-- ==== Sys2Proof/Machine/Timetable.lean ====
section
/-! DEFINITION. The Collection Timetable and the time-of-day input (R208 to R211, R260 to R263). Times are network time in ns. -/

namespace Sys2Proof.Machine

/-- Changes the Timetable. -/
def State.modTable (s : State) (f : Timetable → Timetable) : State := { s with table := f s.table }

/-- An administrative entry: GATES and DURATION (R260). -/
def Timetable.entry (t : Timetable) (i : Nat) : W64 × Nat :=
  match t.admin.find? fun e => e.1 == i with
  | some e => (BitVec.ofNat 64 e.2.1, e.2.2)
  | none => (BitVec.allOnes 64, 0)

/-- Sets an administrative entry; one at its reset value is not listed. -/
def Timetable.setEntry (t : Timetable) (i : Nat) (gates : Nat) (dur : Nat) : Timetable :=
  { t with admin := setA t.admin i (gates % 2 ^ 64, dur) (2 ^ 64 - 1, 0) }

/-- An entry as its 16 bytes, G0 and G1 (R260). -/
def gateBytes (e : W64 × Nat) : List Byte := toBytes 8 e.1.toNat ++ toBytes 8 e.2

/-- Where a network time falls in a cycle. -/
def Timetable.pos (t : Timetable) (net : Nat) : Nat := (((net : Int) - t.operBase) % (max 1 t.operCycle : Nat)).toNat

/-- Starts of the entries in a cycle, with their gates; entries beyond the cycle's end are cut (R261). -/
def Timetable.starts (t : Timetable) : List (Nat × W64) :=
  ((t.oper.foldl (fun (r : List (Nat × W64) × Nat) e => (r.1 ++ [(r.2, e.1)], r.2 + e.2)) ([], 0)).1).filter
    fun x => x.1 < t.operCycle

/-- The gates that hold at a network time, and the next instant at which an entry begins (R261). -/
def Timetable.at_ (t : Timetable) (net : Nat) : W64 × Nat :=
  let p := t.pos net
  let g := (t.starts.filter fun x => x.1 ≤ p).foldl (fun _ x => x.2) (BitVec.allOnes 64)
  let next := match t.starts.find? fun x => p < x.1 with
    | some x => x.1
    | none => t.operCycle
  (g, net + (next - p))

/-- The Timetable runs: enabled, with a list, on a time of day that has locked (R263). -/
def State.tableRuns (s : State) : Bool := s.obj 0x2700 1 == 1 && s.tod.state != 0 && !s.table.oper.isEmpty

/-- Sets the gates; messages whose gates have opened are tried (R254, R261). -/
def State.setGates (s : State) (g : W64) : State :=
  let old := s.table.gates
  let s := s.modTable fun t => { t with gates := g, changed := s.netTime }
  if old = g then s else (s.releaseHeld fun o => g.getLsbD (clsOf o.msg) && !old.getLsbD (clsOf o.msg)).pumpAll

/-- The gates as they hold now: all open where the Timetable does not run (R263). -/
def State.applyTable (s : State) : State :=
  s.setGates (if s.tableRuns then (s.table.at_ s.netTime).1 else BitVec.allOnes 64)

/-- A TIME record: 0 gate, 1 release, 2 lock (R398). -/
def State.timeRec (s : State) (what : Nat) : State :=
  s.record 24 6 (BitVec.ofNat 64 s.netTime) (BitVec.ofNat 64 (what * 2 ^ 14))

/-- The instant at which a network time falls. -/
def State.instant (s : State) (net : Nat) : Nat := ((net : Int) - s.tod.offset).toNat

/-- GATE_CHANGE: the next entry of the operational list begins (R261). -/
def execGateChange (s : State) : Out :=
  if !s.tableRuns then .next s
  else
    let at_ := (s.table.at_ s.table.changed).2
    let s := s.reach (s.instant at_)
    let g := (s.table.at_ at_).1
    let s := if g = s.table.gates then s else s.timeRec 0
    .next ((s.setGates g).modTable fun t => { t with changed := at_ })

/-- When a list that is committed now takes effect (R262). -/
def State.effectAt (s : State) (base cycle : Nat) : Nat :=
  let net := s.netTime
  if net ≤ base then base else base + ceilDiv (net + 1000 - base) cycle * cycle

/-- A commit of the administrative list: none where R262 refuses it. -/
def State.commitTable (s : State) : Option State :=
  let len := s.obj 0x2700 4
  let list := (List.range len).map s.table.entry
  if len = 0 || s.table.waiting.isSome || list.any fun e => e.2 < 64 || 1000000000 < e.2 then none
  else
    let base := s.obj 0x2700 2
    let cycle := s.obj 0x2700 3
    some (s.modTable fun t =>
      { t with waiting := some (base, cycle, list), effect := if s.tod.state = 0 then base else s.effectAt base cycle })

/-- TIMETABLE_TAKE_EFFECT: a committed list becomes operational when R262 has it take effect; the cycle in progress is cut (R262). -/
def execTimetableTakeEffect (s : State) : Out :=
  match s.table.waiting with
  | none => .next s
  | some (base, cycle, list) =>
    if s.tod.state = 0 then .next s
    else
      let at_ := s.table.effect
      let s := s.reach (s.instant at_)
      let s := s.modTable fun t => { t with oper := list, operBase := base, operCycle := cycle, waiting := none }
      let u := s.applyTable
      .next ((if u.table.gates = s.table.gates then u else u.timeRec 0).modTable fun t => { t with changed := at_ })

/-- At the first lock, a committed list gets its time of effect (R262), and the Tallies that a checkpoint restored get their targets:
one that has passed is released at once (R210, R211). -/
def State.firstLock (s : State) : State :=
  let s := s.modTable fun t =>
    { t with effect := match t.waiting with | some w => s.effectAt w.1 w.2.1 | none => t.effect }
  (s.tal.tallies.filter fun e => e.2.armed && e.2.armAt.isNone).foldl (fun t e =>
    let (at_, d) := t.armTarget e.2.armtime
    if d ≤ 2 ^ 39 then t.setTally e.1 { t.tally e.1 with armAt := some at_ }
    else if t.pausing then t.setTally e.1 { t.tally e.1 with late := true }
    else t.armedFire e.1) s

/-- TOD_LOCK_CHANGE: the time-of-day input locks at a network time, or loses lock and goes on in holdover (R210, R263). -/
def execTodLockChange (locked : Bool) (netTime : Nat) (s : State) : Out :=
  if !locked then
    if s.tod.state != 1 then .next s
    else .next (({ s with tod := { s.tod with state := 2 } } : State).timeRec 2)
  else
    let first := s.tod.state == 0
    let s : State := { s with tod := { state := 1, offset := (netTime : Int) - s.now } }
    let s := s.timeRec 2
    .next ((if first then s.firstLock else s).applyTable)

end Sys2Proof.Machine
end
---
Precisely the lines between those holding "fun x => x.1 < t.operCycle" and "(g, net + (next - p))", inclusive, are to be reproduced from the listing above, with nothing added.

• YOUR RESPONSE:
    fun x => x.1 < t.operCycle

/-- The gates that hold at a network time, and the next instant at which an entry begins (R261). -/
def Timetable.at_ (t : Timetable) (net : Nat) : W64 × Nat :=
  let p := t.pos net
  let g := (t.starts.filter fun x => x.1 ≤ p).foldl (fun _ x => x.2) (BitVec.allOnes 64)
  let next := match t.starts.find? fun x => p < x.1 with
    | some x => x.1
    | none => t.operCycle
  (g, net + (next - p))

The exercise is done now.